Devon Energy Production Company, L.P. and PennzEnergy Exploration and Production, L.L.C. v. Hockley County Appraisal District ( 2005 )


Menu:
  • DEVON ENERGY V. HOCKLEY COUNTY

    NO. 07-04-0005-CV

      

    IN THE COURT OF APPEALS

      

    FOR THE SEVENTH DISTRICT OF TEXAS

      

    AT AMARILLO

      

    PANEL D

      

    NOVEMBER 3, 2005

    ______________________________

      

    DEVON ENERGY PRODUCTION, L.P., and

    PENNZENERGY EXPLORATION and PRODUCTION, L.L.C.

      

    Appellants

      

    v.

      

    HOCKLEY COUNTY APPRAISAL DISTRICT,

      

    Appellee

    _________________________________

      

    FROM THE 286 TH DISTRICT COURT OF HOCKLEY COUNTY;

      

    NO. 00-01-17,897; HON. HAROLD PHELAN, PRESIDING

    _______________________________

      

    OPINION

    _______________________________

      

    Before QUINN, C.J., and REAVIS and CAMPBELL, JJ.

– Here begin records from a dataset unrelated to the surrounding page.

-- ==== Sys2Proof/Machine/Air.lean ====
section
/-! DEFINITION. Velocity meters and the transit computation (chapter 2). The end of a gate concerns the line too and
stands in Machine/Lines.lean; here are its arithmetic and the meter's own part. -/

namespace Sys2Proof.Machine

/-- Raw velocity of a gate count (R22): floor(N × K / 25), clamped to 10,000 cm/s. -/
def rawVelocity (count kFactor : Nat) : Nat := min (count * kFactor / 25) 10000

/-- The filter (R23): floor((3 × V_f + v + 2) / 4). -/
def filtered (vf v : Nat) : Nat := (3 * vf + v + 2) / 4

/-- The meter after a gate end (R21 to R24): counts, raw velocity, filter, low-flow run count, and the next gate begun
at the same instant. -/
def Meter.endGate (m : Meter) (cfg : LineSettings) (now : Instant) : Meter :=
  let v := rawVelocity m.count cfg.kFactor
  let vf := filtered m.vf v
  { m with
    gateStart := some now
    count := 0
    lastCount := some m.count
    lastRaw := some v
    vf := vf
    lowRun := if vf < cfg.vMin then min (m.lowRun + 1) 4 else 0
    gateEnds := min (m.gateEnds + 1) 65535 }

/-- Whether a gate in progress has run its 250 ms (R21). -/
def State.gateDue (s : State) (n : LineNo) : Bool :=
  (s.meter n).running &&
    match (s.meter n).gateStart with
    | none => false
    | some t => reached s.uptime (t + 250)

/-- VELOCITY_PULSE: a leading edge on VELn is counted while measurement is RUNNING; the count stops at 4095 (R21). -/
def execVelocityPulse (n : LineNo) (s : State) : Out :=
  let m := s.meter n
  if m.running then done (s.setMeter n { m with count := min (m.count + 1) 4095 }) else done s

/-- Measurement stops on the change to WATCH (R25). -/
def Meter.stop (m : Meter) : Meter :=
  if m.running then
    { m with running := false, gateStart := none, count := 0, lastCount := none, lastRaw := none, vf := 0,
             lowRun := 0, gateEnds := 0 }
  else m

/-- Measurement starts, on the change to DAY (R26) or at a reset (R34). -/
def Meter.fresh (now : Instant) : Meter :=
  { running := true, gateStart := some now, count := 0, lastCount := none, lastRaw := none, vf := 0, lowRun := 0,
    gateEnds := 0 }

/-- A stopped meter starts on the change to DAY (R26). -/
def Meter.start (m : Meter) (now : Instant) : Meter := if m.running then m else Meter.fresh now

/-! ### The transit computation (R28 to R32) -/

/-- The transit of a spark (R30): ceil(D × 1,000 / V_f) in ms. -/
def transit (distance vf : Nat) : Nat := (distance * 1000 + vf - 1) / vf

/-- The margin (R30): floor(T × u / 64). -/
def margin (t u : Nat) : Nat := t * u / 64

/-- What a transit computation yields: a FLOOD window, or a timed one with its offsets and LATE flag. -/
inductive Shot where
  | flood (hold : Nat)
  | timed (start stop : Nat) (late : Bool)
  deriving DecidableEq, Repr

/-- The computation of R29 to R31 from distance, filtered velocity and the line's settings. The test against v_min
comes first, so the transit is computed only with V_f at least v_min. -/
def shotOf (distance vf : Nat) (cfg : LineSettings) : Shot :=
  if vf < cfg.vMin then .flood cfg.floodHold
  else
    let t := transit distance vf
    if 8191 < t then .flood cfg.floodHold
    else
      let a := cfg.valveLatency
      let p := margin t cfg.uncertainty
      let h := cfg.windowHold
      .timed (t - (a + p)) (if a ≤ t + p then t + p - a + h else h) (decide (t < a))

/-- The window record handed to the station (R32). -/
def Shot.window (w : Shot) (d : DetNo) (now : Instant) : Window :=
  match w with
  | .flood hold => ⟨now, now + BitVec.ofNat 32 (hold * 1000), .flood, false, 1⟩
  | .timed a b late => ⟨now + BitVec.ofNat 32 a, now + BitVec.ofNat 32 b, .detector d, late, 1⟩

end Sys2Proof.Machine
end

    Devon Energy Production Company, L.P. and PennzEnergy Exploration and Production, L.L.C. (collectively referred to as Devon) appeal from a judgment denying them relief against the Hockley County Appraisal District (Hockley District). (footnote: 1)  Devon sued the Hockley District contending that the latter’s appraisal of the former’s working interest in an oil and gas reservoir was excessive and that it included within its appraisal property outside county boundaries.  Because of these purported errors, the Hockley District’s appraisals over the years were void or otherwise unenforceable, Devon concluded.  Trial was had, and judgment was entered denying Devon relief.  The two issues before us concern the valuation of minerals by the Hockley District for ad valorem taxation and the trial court’s refusal to award Devon attorney’s fees.  We reverse the judgment of the trial court.

    Background

    Devon  owned a working interest in an oil and gas lease, the M. G. Gordon, covering approximately 731 surface acres of land.  Approximately 84% of the surface acreage (or 612.7 acres) lay in Hockley County, while 16% (or 118.3 acres) lay in Terry County.  Furthermore, minerals were being produced from a reservoir encompassed by the lease and known as the Clearfork formation.  The latter also crossed the Terry and Hockley County lines.

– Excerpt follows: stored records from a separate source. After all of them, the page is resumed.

/-- A frame placed in the reply slot, after which the transmitter begins a frame if it is idle (R156, R159). -/
def State.answered (s : State) (f : Frame) : State := (s.withLink { s.link with slot := some f }).settle

/-! ### Resets -/

/-- What both resets leave in the blocks that keep nothing of theirs (R20, R34, R55, R101, R151, R176, R177), `s` being
the state before and `t` the state after: every section loaded where its check passed and at its factory values
otherwise, the shift mode DAY, the disablement table empty, and each object of these blocks at its start. The levels on
the input pins are kept. -/
def State.startedFrom (s t : State) : Prop :=
  let ok := fun (k : StoreSection) => (s.store.marks[k.idx.val]).checkOk
  let old := s.store.stored
  t.shift = .day ∧ t.dis = ⟨[], none, false⟩ ∧ t.service = s.service ∧ t.pending = s.pending ∧
  t.store.write = none ∧ t.store.stored = old ∧ t.store.marks = s.store.marks ∧
  (∀ k, t.flagsOf k = ⟨ok k && (s.store.marks[k.idx.val]).lock, false, !ok k, false⟩) ∧
  t.store.live =
    { detectors := if ok .detectors then old.detectors else factorySettings.detectors
      lines := if ok .lines then old.lines else factorySettings.lines
      inputs := if ok .inputs then old.inputs else factorySettings.inputs
      closures := if ok .closures then old.closures else factorySettings.closures
      sectors := if ok .sectors then old.sectors else factorySettings.sectors
      patterns := if ok .patterns then old.patterns else factorySettings.patterns
      general := if ok .general then old.general else factorySettings.general } ∧
  (∀ d, t.det d =
    { mode := (t.detCfg d).supervision, nextMode := none, busy := decide ((t.detCfg d).supervision ≠ .off),
      lastStart := if (t.detCfg d).supervision = .off then none else some t.uptime, lastLevel := none, openRun := 0,
      shortRun := 0, lit := (s.det d).lit, lastEdge := if (s.det d).lit then some t.uptime else none, width := 0,
      lastPulse := none, glare := .none, candidate := none, deliveries := 0 } ∧
    t.faults.get (.detector d) = 0) ∧
  (∀ n, t.meter n =
    { running := true, gateStart := some t.uptime, count := 0, lastCount := none, lastRaw := none, vf := 0,
      lowRun := 0, gateEnds := 0 }) ∧
  (∀ n, t.station n =
    { windows := [], valveOn := false, valve := .closed, outputOn := none, waterConfirmed := false,
      waterSeen := false, confirmTimer := none, offered := 0, refused := 0, forced := 0,
      wconf := (s.station n).wconf } ∧
    t.faults.get (.station n) = 0) ∧
  ∀ f, t.input f =
    if (s.input f).raw then
      { raw := true, phase := .rising, timer := some (t.uptime + BitVec.ofNat 32 (t.inputCfg f).debounce) }
    else { raw := false, phase := .idle, timer := none }

/-! ### Frames -/

/-- The pieces of the state a command may change. -/
inductive Block where
  | clock | detectors | meters | stations | lines | causes | zones | inputs | faults | shift | closures | sectors
  | disablements | service | link | history | store | freeValues | queue
  deriving DecidableEq, Repr

/-- A piece of the state is the same in two states; the FAULT output goes with the faults. -/
def Block.same : Block → State → State → Prop
  | .clock, s, t => t.uptime = s.uptime ∧ t.tenth = s.tenth
  | .detectors, s, t => t.detectors = s.detectors
  | .meters, s, t => t.meters = s.meters
  | .stations, s, t => t.stations = s.stations
  | .lines, s, t => t.lines = s.lines
  | .causes, s, t => t.causes = s.causes
  | .zones, s, t => t.zones = s.zones
  | .inputs, s, t => t.inputs = s.inputs
  | .faults, s, t => t.faults = s.faults ∧ t.faultOutput = s.faultOutput
  | .shift, s, t => t.shift = s.shift
  | .closures, s, t => t.closures = s.closures
  | .sectors, s, t => t.sectors = s.sectors
  | .disablements, s, t => t.dis = s.dis
  | .service, s, t => t.service = s.service
  | .link, s, t => t.link = s.link
  | .history, s, t => t.history = s.history
  | .store, s, t => t.store = s.store
  | .freeValues, s, t => t.freeCount = s.freeCount
  | .queue, s, t => t.pending = s.pending

/-- Everything but the pieces listed is the same. -/
def KeptBut (changed : List Block) (s t : State) : Prop := ∀ b, b ∉ changed → b.same s t

end Sys2Proof.Machine
end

    As previously mentioned, the dispute before us arose when the Hockley District attempted to value the minerals for purposes of ad valorem taxation.  It did so by first valuing the entire Clearfork reserve included in the M.G. Gordon lease, irrespective of the county in which it lay.  Next, it calculated the percentage of surface acres in the lease which were located within the boundaries of Hockley County .  That percentage (84%) was then multiplied by the entire value of the Clearfork reserve previously derived, and the resulting sum purported to form the fair market value of the property upon which Devon’s ad valorem tax liability was based.

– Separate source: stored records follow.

/-! ### Disablements -/

/-- DISABLE-PREPARE and DISABLE-CONFIRM (R141, R143, R144): the checks in their order, each with its reason and detail;
a break in the sequence discards the prepare and sets the latch; an accepted prepare holds target, limit and an expiry
10 s on; an accepted confirmation creates the entry, PENDING while the target's owner has work in hand and otherwise
ACTIVE with its effects at once. The record of a sequence error shows the state and limit of the target's entry, fields
no rule names are 0, and an entry ACTIVE at once makes one record, before those of the target: the model's readings (log
entries 20 and 13). -/
def Obligations.DisablingTakesPrepareThenConfirm : Prop :=
  ∀ (s : State) (k : Link) (t : Target) (kind num hi lo : Byte),
    let u := s.withLink k
    let tk := (targetObj t).kindCode
    let tn := BitVec.ofNat 8 (targetObj t).num
    let refused := fun (v : State) (req reason detail : Byte) =>
      Host.Outcome.next (σ := State) (φ := Fault) (ρ := Refusal) (v.answered ⟨0xFF, [req, reason, 0, 0, 0, detail]⟩)
    let noted := fun (v : State) (d : Detail) => v.objEvent .notice .disablement 0x49 (targetObj t) d
    let broken := fun (detail : Byte) => noted { u with dis := { s.dis with prepare := none, latch := true } }
      (match s.entryOf t with
        | none => ⟨6, 0, 0, 0, detail + if s.dis.prepare.isSome then 128 else 0⟩
        | some e => ⟨6, if e.activated = none then 1 else if e.limit = 0 then 2 else 3, highByte e.limit,
            lowByte e.limit, detail + if s.dis.prepare.isSome then 128 else 0⟩)
    ((∀ o : Target, ¬((targetObj o).kindCode = kind ∧ (targetObj o).num = num.toNat)) →
      (s.link.claim (.request 0x1C [kind, num, hi, lo]) = some k →
        exec (.disablePrepare [kind, num, hi, lo]) s = refused u 0x1C 4 0) ∧
      (s.link.claim (.request 0x1D [kind, num]) = some k → exec (.disableConfirm [kind, num]) s = refused u 0x1D 4 0)) ∧
    (s.link.claim (.request 0x1C [tk, tn, hi, lo]) = some k →
      let asked := exec (.disablePrepare [tk, tn, hi, lo]) s
      let m := min (hi.toNat * 256 + lo.toNat) 1440
      (s.service = false → asked = refused u 0x1C 12 0) ∧
      (s.service = true → s.dis.latch = true → asked = refused u 0x1C 13 1) ∧
      (s.service = true → s.dis.latch = false →
        (s.dis.prepare ≠ none → asked = refused (broken 2) 0x1C 13 2) ∧
        (s.dis.prepare = none →
          (∀ e, s.entryOf t = some e → asked = refused u 0x1C 14
            (if e.activated = none then 1 else if e.limit = 0 then 2 else 3)) ∧
          (s.entryOf t = none → 32 ≤ s.dis.entries.length → asked = refused u 0x1C 15 0) ∧
          (s.entryOf t = none → s.dis.entries.length < 32 → asked = .next
            ((noted { u with dis := { s.dis with prepare := some ⟨t, m, s.uptime, s.uptime + 10000⟩ } }
              ⟨1, 0, BitVec.ofNat 8 (m / 256), BitVec.ofNat 8 m, 0⟩).answered
              ⟨0x9C, [BitVec.ofNat 8 (m / 256), BitVec.ofNat 8 m, 0, 0, 0x27, 0x10]⟩))))) ∧
    (s.link.claim (.request 0x1D [tk, tn]) = some k →
      let asked := exec (.disableConfirm [tk, tn]) s
      (s.service = false → asked = refused u 0x1D 12 0) ∧
      (s.service = true → s.dis.latch = true → asked = refused u 0x1D 13 1) ∧
      (s.service = true → s.dis.latch = false →
        (s.dis.prepare = none → asked = refused (broken 3) 0x1D 13 3) ∧
        (∀ p, s.dis.prepare = some p → p.target ≠ t → asked = refused (broken 4) 0x1D 13 4) ∧
        (∀ p, s.dis.prepare = some p → p.target = t →
          let working := match t with
            | .station n => (s.station n).windows ≠ []
            | .closure c => (s.closure c).state = .waiting ∨ (s.closure c).state = .releasing
            | _ => False
          let created := fun (e : Entry) (code : Byte) =>
            noted { u with dis := { s.dis with prepare := none, entries := s.dis.entries ++ [e] } }
              ⟨3, code, highByte p.limit, lowByte p.limit, 0⟩
          (working → asked = .next ((created ⟨t, s.uptime, p.limit, none, none⟩ 1).answered ⟨0x9D, [1, 0, 0, 0, 0]⟩)) ∧
          (¬working →
            let v := (created ⟨t, s.uptime, p.limit, some s.uptime, if p.limit = 0 then none
              else some (s.uptime + BitVec.ofNat 32 (p.limit * 60000))⟩ (if p.limit = 0 then 2 else 3)).deriveFault
            let w := match t with
              | .detector d => ((v.dropCandidate d 3).removeCause (.detector d)).judgeBlind
              | .fireInput f => (match s.causeOf (.fireInput f) with
                | none => v
                | some r => if r.latched then v else v.removeCause (.fireInput f))
              | .sector n => v.refreshSiren n
              | _ => v
            asked = .next (w.answered
              ⟨0x9D, (if p.limit = 0 then 2 else 3) :: enc32 (BitVec.ofNat 32 (p.limit * 60000))⟩)))))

    Devon questioned the manner of appraisal for, among other reasons, the calculation allegedly encompassed property outside county borders.  That is, the evidence revealed that the boundaries of the Clearfork formation were not co-terminous with those of the M.G. Gordon lease.  The former covered a smaller area than did the latter.  More importantly, about 50% of the reserve actually was located in both Hockley and Terry Counties.  Given this, the Hockley District could assess only 50% of the reservoir for tax purposes, so Devon argued.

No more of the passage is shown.